Willing Insights
Will De Vos
Driving Compliance and Growth
Every month, our colleague Will shares his sharp insights on contractor governance, supply chain risks, and operational compliance in the most demanding sectors. No sales pitch, just insights that inspire action. In this article, he links current incidents and regulations to strategic choices in the workplace. Relevant insights for those who don’t want to leave safety, continuity, and compliance to chance.
On August 19, a work platform on a pontoon at the Europa Terminal in Antwerp capsized. Two employees of a contractor consortium ended up in the water, sustaining leg injuries. A minor incident, but it coincides with a broader restart of industry: the eurozone PMI climbed to a 15-month high in August, while Europe is simultaneously making its gas supply requirements more flexible to cushion price spikes. This is the context in which every shutdown, every hoist, and every hot-work permit is once again coming under intense pressure.
Meanwhile, the legal bar is being raised significantly. Last week, the European Chemicals Agency published an updated PFAS restriction proposal under REACH, with stricter frameworks and sectoral exemptions that directly affect materials, components, and processes. Add to this the ongoing Seveso III framework for major accident hazards and the first CSRD reports that will be made public from 2025 onwards, and you have a three-pronged governance approach in which supply chains are no longer peripheral information but an auditable reality. Anyone who does not know exactly where PFAS is found as a substance class in spare parts, technical textiles, or cleanroom applications today risks non-compliance, downtime, and claims tomorrow.

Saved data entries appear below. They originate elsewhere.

/-! ## A line in a pipeline -/

/-- Where a line lies on the grid (R323, R324): the map entry, the printed line and the fraction of its pitch in 1/64. -/
def State.placeLine (s : State) (p : Nat) (w : Int) : Option (MapEntry × Nat × Nat) :=
  let x := s.pipe p
  let beyond := match x.lost with
    | some (a, _) => decide (a < w)
    | none => false
  if beyond then none
  else
    match mapAt w x.map with
    | some e =>
      let d := (w - e.pos).toNat
      let pitch := max 1 e.pitch
      some (e, lineAdd e.line (d / pitch), d % pitch * 64 / pitch)
    | none => none

/-- Pipeline `n / 2` applies its stages to a line of port `n` (R322). -/
def State.pipelineLine (s : State) (n : Nat) (px : List Nat) (pos : Int) (f : FrameInfo) : State :=
  let p := n / 2
  let w := s.camPos n pos
  let place := w.bind (s.placeLine p)
  let lost := decide (w.isSome ∧ place.isNone ∧ (s.pipe p).lost.isSome)
  let s := match place with
    | some (_, l, _) => s.settlePend (R.Pp_CTRL p) (R.Pp_CTRL p + 0x80) l
    | none => s
  let cor := px.zipIdx.map (fun (v, x) => s.flatField n f.gain x v)
  let den := cor.map (s.density n)
  let x := s.camPort n
  let s := s.setCamPort n { x with
    acc := some (addStats (x.acc.getD {}) px cor den (place.map (·.2.1)) lost)
    lastW := if w.isSome then w else x.lastW }
  let s := match place with
    | some (e, l, frac) =>
      let s := if s.bit (R.Pp_CTRL p) F.Pp_CTRL_LAD then s.ladderStage n l frac e den else s
      if s.bit (R.Pp_CTRL p) F.Pp_CTRL_CMP then s.compareStage n l e den else s
    | none => s
  s.trimMap p

/-- The port whose line pipeline `p` takes next (R321). -/
def State.nextPort (s : State) (p : Nat) : Option Nat :=
  let waits := fun n => !(s.camPort n).work.isEmpty
  let c := R.Pp_CTRL p
  let first := if s.bit c F.Pp_CTRL_ARB then s.fld c F.Pp_CTRL_PRIO else 1 - s.fld (R.Pp_STAT p) F.Pp_STAT_LASTPORT
  if waits (2 * p + first) then some (2 * p + first)
  else if waits (2 * p + (1 - first)) then some (2 * p + (1 - first)) else none

/-- Pipeline `p` is free to take a line (R26, R321). -/
def State.pipeFree (s : State) (p : Nat) : Bool := s.blocksRun && decide ((s.pipe p).busyUntil ≤ s.now)

/-- PIPELINE_LINE (R321, R322): the pipeline takes a complete line by arbitration; the line leaves the FIFO for it and is in
the pipeline for a core clock cycle for every two pixels. -/
def execPipelineLine (p : Fin 2) (s : State) : Host.Outcome State Fault Refusal :=
  .next <|
    match (if s.pipeFree p then s.nextPort p else none) with
    | none => s
    | some n =>
      match (s.camPort n).work with
      | .line px pos f :: t =>
        let s := (s.setCamPort n { s.camPort n with work := t }).setFld (R.Pp_STAT p) F.Pp_STAT_LASTPORT (n % 2)
        let s := s.setPipe p { s.pipe p with busyUntil := s.now + s.coreTicks ((px.length + 1) / 2) }
        ((s.pipelineLine n px pos f).endFrames n).showPort n
      | _ => s

end Sys2Proof.Machine
end

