-- ==== Sys2Proof/Machine/HeadPins.lean ====
section
/-! DEFINITION. The pins of the heads: the bits of frames on the data pairs (R211, R212), the shift clock, latch and strobe
levels (R211, R213 to R215, R228), and the waveform output with its trims (R214, R228, R343, R346). -/

namespace Sys2Proof.Machine

/-! ## Frames as bits -/

/-- The low `n` bits of a number, the most significant first. -/
def msbFirst (n v : Nat) : List Bool := (List.range n).map (fun i => v.testBit (n - 1 - i))

/-- The header of a frame (R212): TYPE, ROW, BANK and CHECK, MSB first. -/
def Frame.header (f : Frame) : List Bool :=
  [f.table, !f.table && f.row == 1, f.bank == 1] ++ msbFirst 5 0b10110

/-- Select entry `e` of bank `b` of channel `h` (R216). -/
def State.selEntry (s : State) (h b e : Nat) : Nat :=
  s.fld (R.HC_SELb_j h b (e / 2)) (if e % 2 = 0 then F.HC_SELb_j_ENTRY_LO else F.HC_SELb_j_ENTRY_HI)

/-- Data pairs of channel `h`. -/
def State.pairs (s : State) (h : Nat) : Nat := s.fld (R.HC_PROF0 h) F.HC_PROF0_PAIRS

/-- The share of the payload that pair `p` carries in a code frame (R211): the codes of head columns c ≡ p (mod PAIRS) in
ascending order, MSB first, and code 0 beyond column NOZ − 1. -/
def State.codeBitsOf (s : State) (h p : Nat) (f : Frame) : List Bool :=
  let n := max 1 (s.pairs h)
  (List.range ((s.noz h + n - 1) / n)).flatMap (fun i =>
    let c := p + n * i
    msbFirst (s.codeBits h) (if c < s.noz h then f.codes.getD c 0 else 0))

/-- The share of pair `p` in a table frame (R211): the sixteen select entries on pair 0, segment 15 first, zeros elsewhere. -/
def State.tableBitsOf (s : State) (h p : Nat) (f : Frame) : List Bool :=
  (List.range 16).flatMap (fun e => msbFirst 16 (if p = 0 then s.selEntry h f.bank e else 0))

/-- The bits that pair `p` carries in a frame (R211). -/
def State.frameBits (s : State) (h p : Nat) (f : Frame) : List Bool :=
  f.header ++ (if f.table then s.tableBitsOf h p f else s.codeBitsOf h p f)

/-! ## Digital outputs -/

/-- The bit of the frame that is on the shift lines now, one on each edge of the shift clock (R211); none between frames and
on a channel that does not drive (R228). -/
def State.shiftIndex (s : State) (h : Nat) : Option Nat :=
  let x := s.hc h
  match x.shifting with
  | some f =>
    let i := (s.now - x.shiftStart) / 2 ^ s.fld (R.HC_PROF0 h) F.HC_PROF0_SHIFTF
    if s.hcFires h && decide (x.shiftStart ≤ s.now ∧ i < (s.frameBits h 0 f).length) then some i else none
  | none => none

/-- The level of HDnn_Dk (R211, R228). -/
def State.pinD (s : State) (h p : Nat) : Bool :=
  match s.shiftIndex h, (s.hc h).shifting with
  | some i, some f => decide (p < s.pairs h) && (s.frameBits h p f).getD i false
  | _, _ => false

/-- The level of HDnn_CK (R211, R228): the first bit goes out on a rising edge. -/
def State.pinCk (s : State) (h : Nat) : Bool :=
  match s.shiftIndex h with
  | some i => i % 2 == 0
  | none => false

/-- The level of HDnn_LAT (R213, R215, R228). -/
def State.pinLat (s : State) (h : Nat) : Bool :=
  s.hcFires h && decide (s.now < (s.hc h).latchEnd ∧ (s.hc h).latchEnd ≤ s.now + s.latw h)

/-- The bank of the comb run of row `r`. -/
def State.runBank (s : State) (h r : Nat) : Nat :=
  s.fld (R.HC_STAT h) (if r = 0 then F.HC_STAT_BANKU else F.HC_STAT_BANKD)

/-- The starts of segments after the fire time, in samples (R215). -/
def segStarts : Nat → List Nat → List Nat
  | _, [] => []
  | n, d :: t => n :: segStarts (n + d) t

/-- The level of HDnn_FU (row 0) or HDnn_FD (row 1): a pulse of STRW at the start of each segment of a comb run (R214, R215). -/
def State.pinStrobe (s : State) (h r : Nat) : Bool :=
  match (s.row h r).lastFire with
  | some t =>
    s.hcState h != 0 && s.combRuns h r && (segStarts 0 (s.segments h (s.runBank h r))).any (fun n =>
      decide (t + 8 * n ≤ s.now ∧ s.now < t + 8 * n + s.fld (R.HC_PROF1 h) F.HC_PROF1_STRW))
  | none => false

/-! ## The waveform output -/

/-- The sample of the comb run of row `r` that is out now: sample i from the fire time + 10 ns·i on (R214). -/
def State.combSample (s : State) (h r : Nat) : Nat :=
  let i := (s.now - (s.row h r).lastFire.getD 0) / 8
  s.fld (R.HC_WAVb_j h (s.runBank h r) (i / 2)) (if i % 2 = 0 then F.HC_WAVb_j_SAMPLE_LO else F.HC_WAVb_j_SAMPLE_HI)

/-- The DAC code on HDnn_WAV (R214, R228, R343): 0 while the channel is Disabled, a comb sample in a run, the calibration point
in a slot until its conversion, else REST. -/
def State.wavCode (s : State) (h : Nat) : Nat :=
  let rest := s.fld (R.HC_CODES h) F.HC_CODES_REST
  if s.hcState h = 0 then 0
  else if s.combRuns h 0 then s.combSample h 0
  else if s.combRuns h 1 then s.combSample h 1
  else
    match s.cal.slot with
    | some x =>
      if x.hc = h ∧ x.value.isNone then
        s.fld (R.CAL_HCh_PTS h) (if x.high then F.CAL_HCh_PTS_CODEHI else F.CAL_HCh_PTS_CODELO)
      else rest
    | none => rest

/-- The output of a DAC code under the trims in force, in 2^-16 of a DAC LSB (R346): scaled by 1 + (GAIN − 512)/16,384 and
shifted by (OFS − 512)/4 LSB. -/
def trimmed (code gain ofs : Nat) : Int := 4 * (code : Int) * (15872 + gain) + 16384 * ((ofs : Int) - 512)

/-- The level of HDnn_WAV in 2^-16 of a DAC LSB: every code passes the trims (R346). -/
def State.wavOut (s : State) (h : Nat) : Int :=
  trimmed (s.wavCode h) (s.fld (R.CAL_HCh_NOW h) F.CAL_HCh_NOW_GAIN) (s.fld (R.CAL_HCh_NOW h) F.CAL_HCh_NOW_OFS)

end Sys2Proof.Machine
end

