-- ==== Sys2Proof/Machine/Position.lean ====
section
/-! DEFINITION. Web position (R238 to R260): encoder paths, SSI ports, mark inputs, switches and compare outputs. -/

namespace Sys2Proof.Machine

/-! ## Units -/

/-- Encoder path `n`. -/
def State.encSt (s : State) (n : Nat) : EncSt := sget (fun _ => {}) s.pos.encs n

/-- The state with encoder path `n` set. -/
def State.setEncSt (s : State) (n : Nat) (x : EncSt) : State :=
  { s with pos := { s.pos with encs := sset (fun _ => {}) s.pos.encs n x } }

/-- SSI port `m`, mark input `i` and compare output `j`, and each of them set. -/
def State.ssi (s : State) (m : Nat) : SsiSt := sget (fun _ => {}) s.pos.ssis m
def State.setSsi (s : State) (m : Nat) (x : SsiSt) : State :=
  { s with pos := { s.pos with ssis := sset (fun _ => {}) s.pos.ssis m x } }
def State.mark (s : State) (i : Nat) : MarkSt := sget (fun _ => {}) s.pos.marks i
def State.setMark (s : State) (i : Nat) (x : MarkSt) : State :=
  { s with pos := { s.pos with marks := sset (fun _ => {}) s.pos.marks i x } }
def State.cmp (s : State) (j : Nat) : CmpSt := sget (fun _ => {}) s.pos.cmps j
def State.setCmp (s : State) (j : Nat) (x : CmpSt) : State :=
  { s with pos := { s.pos with cmps := sset (fun _ => {}) s.pos.cmps j x } }

/-- POS of path `n`; the position of source 4 + m is that of SSI port m. -/
def State.srcPos (s : State) (n : Nat) : Int :=
  if n < 4 then sext 64 (s.wide (R.ENCn_POS_LO n)) else sext 64 (s.wide (R.SSIm_POS_LO (n - 4)))

/-- Path `n` is enabled. -/
def State.encOn (s : State) (n : Nat) : Bool := s.bit (R.ENCn_CTRL n) F.ENCn_CTRL_EN

/-- An entry of the position block (R302). -/
def State.posLog (s : State) (kind unit cause detail : Nat) : State :=
  s.logFault { level := 3, kind := kind, unit := unit, src := 8, cause := cause, detail := detail }

/-! ## Compare outputs -/

/-- The table entry at PTR of output `j`. -/
def State.cmpPtr (s : State) (j : Nat) : Nat := s.fld (R.CMPj_STAT j) F.CMPj_STAT_PTR
def State.cmpEntry (s : State) (j : Nat) : Nat := sget (fun _ => 0) s.pos.table (1024 * j + s.cmpPtr j)

/-- The target of an entry of output `j` (R256). -/
def State.cmpTarget (s : State) (j e : Nat) : Int := sext 48 e + sext 64 (s.wide (R.CMPj_OFF_LO j))

/-- The level of output `j` before POL. -/
def State.setLevel (s : State) (j : Nat) (v : Bool) : State := s.setBit (R.CMPj_STAT j) F.CMPj_STAT_LEVEL v

/-- The action of an entry of output `j` is driven now, and triggers the cameras that select it (R256, R312). -/
def State.driveCmp (s : State) (j e : Nat) : State :=
  let act := e / 2 ^ 48 % 4
  let wide := 8 * s.fld (R.CMPj_CTRL j) F.CMPj_CTRL_WIDTH
  let ends := if act = 0 then s.now + wide else s.now
  let s := s.setCmp j { s.cmp j with pulse := if act = 0 then some ends else none, free := ends + 8 }
  let s := s.setLevel j (if act = 3 then !s.bit (R.CMPj_STAT j) F.CMPj_STAT_LEVEL else act != 2)
  (if e / 2 ^ 52 % 2 = 1 then s.orFld R.POS_EVT1 F.POS_EVT1_CMP j else s).cmpTriggers j

/-- Output `j` passes its entry (R257): PTR advances, or with WRAP returns to 0 with CMPj_PER added to CMPj_OFF. -/
def State.passCmp (s : State) (j e : Nat) : State :=
  if e / 2 ^ 50 % 2 = 1 then
    (s.setFld (R.CMPj_STAT j) F.CMPj_STAT_PTR 0).setWide (R.CMPj_OFF_LO j)
      (s.wide (R.CMPj_OFF_LO j) + s.wide (R.CMPj_PER_LO j))
  else s.setFld (R.CMPj_STAT j) F.CMPj_STAT_PTR (s.cmpPtr j + 1)

/-- Output `j` stops once the action of an entry with STOP has ended (R257). -/
def State.stopCmp (s : State) (j : Nat) : State :=
  let x := s.cmp j
  if x.stopping && x.pulse.isNone then
    ((s.setCmp j { x with stopping := false, reach := none }).setFld (R.CMPj_STAT j) F.CMPj_STAT_STATE 2).orFld R.POS_EVT1
      F.POS_EVT1_CMPSTOP j
  else s

/-- The entry at PTR of output `j` fires (R257): its action, then PTR, and a stop after it where STOP is 1. -/
def State.fireCmp (s : State) (j : Nat) : State :=
  let e := s.cmpEntry j
  let s := (s.driveCmp j e).passCmp j e
  (s.setCmp j { s.cmp j with stopping := e / 2 ^ 51 % 2 == 1 }).stopCmp j

/-- The entry at PTR of output `j` is reached at position `p`, and the output runs. -/
def State.cmpReached (s : State) (j : Nat) (p : Int) : Bool :=
  s.fld (R.CMPj_STAT j) F.CMPj_STAT_STATE == 1 && !(s.cmp j).stopping && decide (s.cmpTarget j (s.cmpEntry j) ≤ p)

/-- Where the entry at PTR of output `j` is reached at `p` too, it waits for the end of the action before it (R257). -/
def State.holdCmp (s : State) (j : Nat) (p : Int) : State :=
  s.setCmp j { s.cmp j with reach := if s.cmpReached j p then some p else none }

/-- Output `j` at position `p` of its source, which moved forward to it (R257): the entry at PTR fires; further entries that
are reached at once, and those reached while such entries wait, fire after it in table order. -/
def State.reachCmp (s : State) (j : Nat) (p : Int) : State :=
  match (s.cmp j).reach with
  | some q => s.setCmp j { s.cmp j with reach := some (max p q) }
  | none => if s.cmpReached j p then (s.fireCmp j).holdCmp j p else s

/-- The position of source `n` has moved from `old`: forward motion fires compare entries (R257, R258). -/
def State.comparePos (s : State) (n : Nat) (old : Int) : State :=
  let p := s.srcPos n
  if p ≤ old then s
  else
    (List.range 8).foldl (fun s j =>
      if s.fld (R.CMPj_CTRL j) F.CMPj_CTRL_SRC = n then s.reachCmp j p else s) s

/-- The compare evaluation of the present sample of path `n`, after its count and its index (R239). -/
def State.compareNow (s : State) (n : Nat) : State :=
  match (s.encSt n).cmpFrom with
  | some old => (s.setEncSt n { s.encSt n with cmpFrom := none }).comparePos n old
  | none => s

Economically, the message is twofold: demand is picking up cautiously, but the energy market remains sensitive to stimuli. TTF gas is trading in the low thirties per MWh; enough to revive budgets, too volatile to plan laxly. The recently approved flexibility in gas storage rules should temper summer price pressure, but at the same time it extends the uncertainty band within which maintenance, contractors, and deliveries must be planned. For production managers and planners, this means precise windows, tight delivery SLAs, and zero tolerance for permits that “just need to be sorted out.”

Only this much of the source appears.